Our Recommendation: Mr. Heater at Amazon for $208. This vent-free, freestanding, or wall-mounted propane heater is suitable for indoor use. An automatic low-oxygen shutoff system keeps everyone safe, while the thermostat for automatic temperature control keeps everyone comfortably warm.
FAQ
Electric heating is the safest way to heat a greenhouse. Adding fans evenly distributes the heat. Gas heating is the least expensive option, but requires venting.
Without electricity, it’s best to make the most of the sun’s energy. If you’re building new, start by sinking the greenhouse into the ground. If you’re working with an existing greenhouse, insulate heavily (seal up cracks, add bubble wrap), position thermal mass objects (large water barrels, brick or stone planters) to absorb and release heat, make compost in the greenhouse, and use light paint to reflect and dark paint to absorb heat.
Root crops such as carrots, beets, radishes, and turnips can survive freezing temperatures.
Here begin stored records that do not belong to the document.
/-- The Control words by MIN (R120); fields that must be zero are checked afterwards. -/
def parseControl (F : Fields) : Option Instr :=
  match F.min.toNat with
  | 0x00 => some (.bra F.bnd F.off38)
  | 0x01 => some (.brp F.bnd F.gp (F.off38.extractLsb' 19 19) (F.off38.extractLsb' 0 19))
  | 0x02 => some (.brx F.bnd F.srcA)
  | 0x03 => some (.call F.bnd F.off38)
  | 0x04 => some (.ret F.bnd)
  | 0x05 => some (.div F.bnd F.off38)
  | 0x06 => some (.join F.bnd)
  | 0x07 => some (.loop F.bnd F.srcA F.imm)
  | 0x08 => some (.exit F.hd)
  | 0x09 => some (.yield F.hd)
  | 0x0A => some (.trap F.hd F.imm)
  | 0x0B => some (.brk F.hd F.imm)
  | _ => none

/-- The Predicate words by MIN (R127); fields that must be zero are checked afterwards. -/
def parsePredicate (F : Fields) : Option Instr :=
  match F.min.toNat with
  | 0x00 => some (.pand ⟨F.hd, F.dstP, lowN 3 F.sa, lowN 3 F.sb⟩)
  | 0x01 => some (.por ⟨F.hd, F.dstP, lowN 3 F.sa, lowN 3 F.sb⟩)
  | 0x02 => some (.pxor ⟨F.hd, F.dstP, lowN 3 F.sa, lowN 3 F.sb⟩)
  | 0x03 => some (.pnot ⟨F.hd, F.dstP, lowN 3 F.sa⟩)
  | 0x04 => some (.pknown ⟨F.hd, F.dstP, lowN 3 F.sa⟩)
  | 0x05 => (bitOf F.sb).map (.presolve ⟨F.hd, F.dstP, lowN 3 F.sa⟩)
  | 0x06 => (Tri.dec F.sa).map (.pset F.hd F.dstP)
  | 0x07 => some (.pmovv F.hd F.dst (lowN 3 F.sa))
  | 0x08 => some (.pmovp F.hd F.holdV F.dstP F.srcA)
  | 0x09 => some (.pany ⟨F.hd, F.dstP, lowN 3 F.sa⟩)
  | 0x0A => some (.pall ⟨F.hd, F.dstP, lowN 3 F.sa⟩)
  | 0x0B => (Tri.dec F.sb).map fun v => .pcount ⟨F.hd, F.dstG true, lowN 3 F.sa, v⟩
  | 0x0C => (Tri.dec F.sb).map fun v => .pmask ⟨F.hd, F.dstG true, lowN 3 F.sa, v⟩
  | _ => none

/-- The Integer words by MIN (R128); fields that must be zero are checked afterwards. -/
def parseInteger (F : Fields) : Option Instr :=
  match F.min.toNat with
  | 0x00 => some (.iadd ⟨F.hd, F.holdV, F.dstG (F.srcA.uniform && F.srcBK.uniform), F.srcA, F.srcBK⟩)
  | 0x01 => some (.isub ⟨F.hd, F.holdV, F.dstG (F.srcA.uniform && F.srcBK.uniform), F.srcA, F.srcBK⟩)
  | 0x02 => some (.iaddc ⟨F.hd, F.holdV, F.dstG (F.srcA.uniform && F.srcB.uniform && F.srcC.uniform), F.srcA, F.srcB, F.srcC⟩)
  | 0x03 => some (.isubb ⟨F.hd, F.holdV, F.dstG (F.srcA.uniform && F.srcB.uniform && F.srcC.uniform), F.srcA, F.srcB, F.srcC⟩)
  | 0x04 => some (.ineg ⟨F.hd, F.holdV, F.dstG F.srcA.uniform, F.srcA⟩)
  | 0x05 => some (.iabs ⟨F.hd, F.holdV, F.dstG F.srcA.uniform, F.srcA⟩)
  | 0x06 => some (.imin ⟨F.hd, F.holdV, F.dstG (F.srcA.uniform && F.srcBK.uniform), F.srcA, F.srcBK⟩)
  | 0x07 => some (.imax ⟨F.hd, F.holdV, F.dstG (F.srcA.uniform && F.srcBK.uniform), F.srcA, F.srcBK⟩)
  | 0x08 => some (.iminu ⟨F.hd, F.holdV, F.dstG (F.srcA.uniform && F.srcBK.uniform), F.srcA, F.srcBK⟩)
  | 0x09 => some (.imaxu ⟨F.hd, F.holdV, F.dstG (F.srcA.uniform && F.srcBK.uniform), F.srcA, F.srcBK⟩)
  | 0x0A => some (.and ⟨F.hd, F.holdV, F.dstG (F.srcA.uniform && F.srcBK.uniform), F.srcA, F.srcBK⟩)
  | 0x0B => some (.or ⟨F.hd, F.holdV, F.dstG (F.srcA.uniform && F.srcBK.uniform), F.srcA, F.srcBK⟩)
  | 0x0C => some (.xor ⟨F.hd, F.holdV, F.dstG (F.srcA.uniform && F.srcBK.uniform), F.srcA, F.srcBK⟩)
  | 0x0D => some (.andn ⟨F.hd, F.holdV, F.dstG (F.srcA.uniform && F.srcBK.uniform), F.srcA, F.srcBK⟩)
  | 0x0E => some (.not ⟨F.hd, F.holdV, F.dstG F.srcA.uniform, F.srcA⟩)
  | 0x0F => some (.sel ⟨F.hd, F.holdV, F.dstG (F.srcA.uniform && F.srcB.uniform && F.srcC.uniform), F.srcA, F.srcB, F.srcC⟩)
  | 0x10 => some (.imul ⟨F.hd, F.holdV, F.dstG (F.srcA.uniform && F.srcBK.uniform), F.srcA, F.srcBK⟩)
  | 0x11 => some (.imulhi ⟨F.hd, F.holdV, F.dstG (F.srcA.uniform && F.srcBK.uniform), F.srcA, F.srcBK⟩)
  | 0x12 => some (.imulhiu ⟨F.hd, F.holdV, F.dstG (F.srcA.uniform && F.srcBK.uniform), F.srcA, F.srcBK⟩)
  | 0x13 => some (.imad ⟨F.hd, F.holdV, F.dstG (F.srcA.uniform && F.srcB.uniform && F.srcC.uniform), F.srcA, F.srcB, F.srcC⟩)
  | 0x14 => some (.imulw ⟨F.hd, F.holdV, F.dstG (F.srcA.uniform && F.srcBK.uniform), F.srcA, F.srcBK⟩)
  | 0x15 => some (.lea ⟨F.hd, F.holdV, F.dstG (F.srcA.uniform && F.srcB.uniform), F.srcA, F.srcB, lowN 3 F.sc⟩)
  | 0x16 => some (.iadd64 ⟨F.hd, F.holdV, F.dstG (F.srcA.uniform && F.srcBK.uniform), F.srcA, F.srcBK⟩)
  | 0x17 => some (.isub64 ⟨F.hd, F.holdV, F.dstG (F.srcA.uniform && F.srcBK.uniform), F.srcA, F.srcBK⟩)
  | _ => none

/-- The Immediate words by MIN (R130); fields that must be zero are checked afterwards. -/
def parseImmediate (F : Fields) : Option Instr :=
  match F.min.toNat with
  | 0x00 => some (.iaddi ⟨F.hd, F.holdV, F.dstG F.srcA.uniform, F.srcA, F.imm⟩)
  | 0x01 => some (.andi ⟨F.hd, F.holdV, F.dstG F.srcA.uniform, F.srcA, F.imm⟩)
  | 0x02 => some (.ori ⟨F.hd, F.holdV, F.dstG F.srcA.uniform, F.srcA, F.imm⟩)
  | 0x03 => some (.xori ⟨F.hd, F.holdV, F.dstG F.srcA.uniform, F.srcA, F.imm⟩)
  | 0x04 => some (.movi F.hd (F.dstG true) F.imm)
  | 0x05 => some (.movhi ⟨F.hd, F.holdV, F.dstG F.srcA.uniform, F.srcA, F.imm⟩)
  | 0x06 => some (.imini ⟨F.hd, F.holdV, F.dstG F.srcA.uniform, F.srcA, F.imm⟩)
  | 0x07 => some (.imaxi ⟨F.hd, F.holdV, F.dstG F.srcA.uniform, F.srcA, F.imm⟩)
  | _ => none

/-- The Bit words by MIN (R131); fields that must be zero are checked afterwards. -/
def parseBit (F : Fields) : Option Instr :=
  match F.min.toNat with
  | 0x00 => some (.shl ⟨F.hd, F.holdV, F.dstG (F.srcA.uniform && F.srcBK.uniform), F.srcA, F.srcBK⟩)
  | 0x01 => some (.shr ⟨F.hd, F.holdV, F.dstG (F.srcA.uniform && F.srcBK.uniform), F.srcA, F.srcBK⟩)
  | 0x02 => some (.sar ⟨F.hd, F.holdV, F.dstG (F.srcA.uniform && F.srcBK.uniform), F.srcA, F.srcBK⟩)
  | 0x03 => some (.rot ⟨F.hd, F.holdV, F.dstG (F.srcA.uniform && F.srcBK.uniform), F.srcA, F.srcBK⟩)
  | 0x04 => some (.shf ⟨F.hd, F.holdV, F.dstG (F.srcA.uniform && F.srcB.uniform && F.srcC.uniform), F.srcA, F.srcB, F.srcC⟩)
  | 0x05 => some (.bfx ⟨F.hd, F.holdV, F.dstG (F.srcA.uniform && F.srcB.uniform && F.srcC.uniform), F.srcA, F.srcB, F.srcC⟩)
  | 0x06 => some (.bfxu ⟨F.hd, F.holdV, F.dstG (F.srcA.uniform && F.srcB.uniform && F.srcC.uniform), F.srcA, F.srcB, F.srcC⟩)
  | 0x07 => some (.bfi ⟨F.hd, F.holdV, F.dstG (F.srcA.uniform && F.srcB.uniform && F.srcC.uniform), F.srcA, F.srcB, F.srcC⟩)
  | 0x08 => some (.popc ⟨F.hd, F.holdV, F.dstG F.srcA.uniform, F.srcA⟩)
  | 0x09 => some (.clz ⟨F.hd, F.holdV, F.dstG F.srcA.uniform, F.srcA⟩)
  | 0x0A => some (.brev ⟨F.hd, F.holdV, F.dstG F.srcA.uniform, F.srcA⟩)
  | _ => none

/-- The Move words by MIN (R133); fields that must be zero are checked afterwards. -/
def parseMove (F : Fields) : Option Instr :=
  match F.min.toNat with
  | 0x00 => parseMov F
  | 0x01 => some (.mov64 ⟨F.hd, F.holdV, F.dstG F.srcA.uniform, F.srcA⟩)
  | 0x02 => some (.movs F.hd F.holdV F.dstS F.srcA)
  | 0x03 => some (.bcast ⟨F.hd, F.holdV, F.dst, F.srcA, F.srcBK⟩)
  | 0x04 => some (.rdlane F.hd F.la F.holdV F.dstS F.srcA F.srcBK)
  | 0x05 => some (.wrlane ⟨F.hd, F.holdV, F.dst, F.srcA, F.srcBK⟩)
  | 0x06 => (ShflMode.dec F.sc).map (.shfl F.hd F.la F.holdV F.dst F.srcA F.srcB)
  | 0x07 => some (.nmov ⟨F.hd, F.holdV, F.dst, F.srcA, F.srcBK⟩)
  | 0x08 => some (.movm F.hd F.holdV F.srcA)
  | 0x09 => (Special.dec F.sa).map fun c => .rdsp F.hd (F.dstG (decide (c ≠ .laneid))) c
  | _ => none

/-- The Compare words by MIN (R139); fields that must be zero are checked afterwards. -/
def parseCompare (F : Fields) : Option Instr :=
  match F.min.toNat with
  | 0x00 => (Cond.dec F.sc).map fun cc => .icmp ⟨F.hd, F.holdV, F.dstP, F.srcA, F.srcB, cc⟩
  | 0x01 => (Cond.dec F.sc).map fun cc => .icmpu ⟨F.hd, F.holdV, F.dstP, F.srcA, F.srcB, cc⟩
  | 0x02 => (Cond.dec (F.sc &&& 0x3F7#10)).map fun cc => .icmp64 ⟨F.hd, F.holdV, F.dstP, F.srcA, F.srcB, cc⟩ (F.sc.getLsbD 3)
  | _ => none

/-- The Lane words by MIN (R140); fields that must be zero are checked afterwards. -/
def parseLane (F : Fields) : Option Instr :=
  match F.min.toNat with
  | 0x00 => (LaneOp.dec (F.sb &&& 0x3EF#10)).map fun o => .scan F.hd F.holdV F.dst F.srcA o (F.sb.getLsbD 4)
  | 0x01 => (GredOp.dec F.sb).map (.gred F.hd F.holdV (F.dstG true) F.srcA)
  | 0x02 => some (.compact F.hd F.holdV F.dst F.srcA (lowN 3 F.sb))
  | 0x03 => some (.isect F.hd F.holdV F.dst F.srcA F.srcB)
  | 0x04 => some (.mpath F.hd F.holdV F.dst F.srcA F.srcB F.srcC)
  | _ => none

/-- The IntervalArith words by MIN (R149); fields that must be zero are checked afterwards. -/
def parseIntervalArith (F : Fields) : Option Instr :=
  match F.min.toNat with
  | 0x00 => some (.fadd ⟨F.hd, F.wBit, F.dstF (F.srcA.uniform && F.srcBK.uniform), F.srcA, F.srcBK⟩)
  | 0x01 => some (.fsub ⟨F.hd, F.wBit, F.dstF (F.srcA.uniform && F.srcBK.uniform), F.srcA, F.srcBK⟩)
  | 0x02 => some (.fmul ⟨F.hd, F.wBit, F.dstF (F.srcA.uniform && F.srcBK.uniform), F.srcA, F.srcBK⟩)
  | 0x03 => some (.fdiv F.la ⟨F.hd, F.wBit, F.dstF (F.srcA.uniform && F.srcBK.uniform), F.srcA, F.srcBK⟩)
  | 0x04 => some (.fdivx F.la ⟨F.hd, F.wBit, F.dstF (F.srcA.uniform && F.srcB.uniform), lowN 3 F.sc, F.srcA, F.srcB⟩)
  | 0x05 => some (.ffma ⟨F.hd, F.wBit, F.dstF (F.srcA.uniform && F.srcB.uniform && F.srcC.uniform), F.srcA, F.srcB, F.srcC⟩)
  | 0x06 => some (.fsqr ⟨F.hd, F.wBit, F.dstF F.srcA.uniform, F.srcA⟩)
  | 0x07 => some (.fsqrt F.la ⟨F.hd, F.wBit, F.dstF F.srcA.uniform, F.srcA⟩)
  | 0x08 => some (.fmin ⟨F.hd, F.wBit, F.dstF (F.srcA.uniform && F.srcBK.uniform), F.srcA, F.srcBK⟩)
  | 0x09 => some (.fmax ⟨F.hd, F.wBit, F.dstF (F.srcA.uniform && F.srcBK.uniform), F.srcA, F.srcBK⟩)
  | 0x0A => some (.fabs ⟨F.hd, F.wBit, F.dstF F.srcA.uniform, F.srcA⟩)
  | 0x0B => some (.fneg ⟨F.hd, F.wBit, F.dstF F.srcA.uniform, F.srcA⟩)
  | 0x0C => some (.fpown ⟨F.hd, F.wBit, F.dstF F.srcA.uniform, F.srcA⟩ F.sc)
  | 0x0D => some (.fexp2 F.la ⟨F.hd, F.wBit, F.dstF F.srcA.uniform, F.srcA⟩)
  | 0x0E => some (.flog2 F.la ⟨F.hd, F.wBit, F.dstF F.srcA.uniform, F.srcA⟩)
  | _ => none

/-- The IntervalSet words by MIN (R154); fields that must be zero are checked afterwards. -/
def parseIntervalSet (F : Fields) : Option Instr :=
  match F.min.toNat with
  | 0x00 => some (.fhull ⟨F.hd, F.wBit, F.dstF (F.srcA.uniform && F.srcBK.uniform), F.srcA, F.srcBK⟩)
  | 0x01 => some (.fisect ⟨F.hd, F.wBit, F.dstF (F.srcA.uniform && F.srcBK.uniform), F.srcA, F.srcBK⟩)
  | 0x02 => some (.fmid ⟨F.hd, F.wBit, F.dstF F.srcA.uniform, F.srcA⟩)
  | 0x03 => some (.frad ⟨F.hd, F.wBit, F.dstF F.srcA.uniform, F.srcA⟩)
  | 0x04 => some (.fwid ⟨F.hd, F.wBit, F.dstF F.srcA.uniform, F.srcA⟩)
  | 0x05 => some (.fmag ⟨F.hd, F.wBit, F.dstF F.srcA.uniform, F.srcA⟩)
  | 0x06 => some (.fmig ⟨F.hd, F.wBit, F.dstF F.srcA.uniform, F.srcA⟩)
  | 0x07 => some (.finf ⟨F.hd, F.wBit, F.dstF F.srcA.uniform, F.srcA⟩)
  | 0x08 => some (.fsup ⟨F.hd, F.wBit, F.dstF F.srcA.uniform, F.srcA⟩)
  | 0x09 => some (.fmake ⟨F.hd, F.holdV, F.wBit, F.dstF (F.srcA.uniform && F.srcBK.uniform), F.srcA, F.srcBK⟩)
  | 0x0A => some (.fpoint ⟨F.hd, F.holdV, F.wBit, F.dstF F.srcA.uniform, F.srcA⟩)
  | _ => none

/-- The IntervalCompare words by MIN (R155); fields that must be zero are checked afterwards. -/
def parseIntervalCompare (F : Fields) : Option Instr :=
  match F.min.toNat with
  | 0x00 => (Cond.dec (F.sc &&& 0x3F7#10)).map fun cc => .fcmp F.hd F.dstP F.srcA F.srcB cc (if F.sc.getLsbD 3 then .d else .s)
  | 0x01 => (FW.dec F.sc).map fun lw => .fsubset ⟨F.hd, F.holdV, F.dstP, F.srcA, F.srcB, lw⟩
  | 0x02 => (FW.dec F.sc).map fun lw => .finterior ⟨F.hd, F.holdV, F.dstP, F.srcA, F.srcB, lw⟩
  | 0x03 => (FW.dec F.sc).map fun lw => .fdisj ⟨F.hd, F.holdV, F.dstP, F.srcA, F.srcB, lw⟩
  | 0x04 => (FW.dec F.sc).map fun lw => .fcontains ⟨F.hd, F.holdV, F.dstP, F.srcA, F.srcB, lw⟩
  | 0x05 => (FW.dec F.sc).map (.fclass F.hd (F.dstG F.srcA.uniform) F.srcA)
  | _ => none

/-- The Conversion words by MIN (R157); fields that must be zero are checked afterwards. -/
def parseConversion (F : Fields) : Option Instr :=
  match F.min.toNat with
  | 0x00 => some (.fwiden F.hd (F.dstG F.srcA.uniform) F.srcA)
  | 0x01 => some (.fnarrow F.hd (F.dstG F.srcA.uniform) F.srcA)
  | 0x02 => (CvtMode.dec (F.sc &&& 0x3EF#10)).map fun m => .fcvti F.hd (F.dstG F.srcA.uniform) F.srcA m (if F.sc.getLsbD 4 then .d else .s)
  | 0x03 => (FW.dec (F.sc &&& 0x3FD#10)).map (.icvtf F.hd F.holdV (F.dstG F.srcA.uniform) F.srcA (F.sc.getLsbD 1))
  | 0x04 => (PtMode.dec F.sc).map (.fcvtbf F.hd (F.dstG (F.srcA.uniform && F.srcB.uniform)) F.srcA F.srcB)
  | 0x05 => (decK F.sc).map (.fpack F.hd F.holdV F.dst F.srcA)
  | 0x06 => (decK F.sc).map (.funpack F.hd F.holdV F.dst F.srcA F.srcB)
  | 0x07 => (FW.dec F.sc).map (.ftomrad F.hd (F.dstG F.srcA.uniform) F.srcA)
  | 0x08 => (FW.dec F.sc).map (.ffrommrad F.hd F.holdV (F.dstG F.srcA.uniform) F.srcA)
  | 0x09 => (bitOf F.sc).map (.ftrunc F.hd F.holdV (F.dstG F.srcA.uniform) F.srcA)
  | _ => none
Onions, garlic, leeks, parsnips, and rutabagas may also survive in an unheated greenhouse.
Optimal temperatures are generally 65 to 70 degrees Fahrenheit during the day, and no lower than about 45 degrees at night, but it depends on the plants that are growing in the greenhouse.
If temperatures warrant it, opening doors and vents on sunny days allows fresh air to circulate. Just remember to close them at night.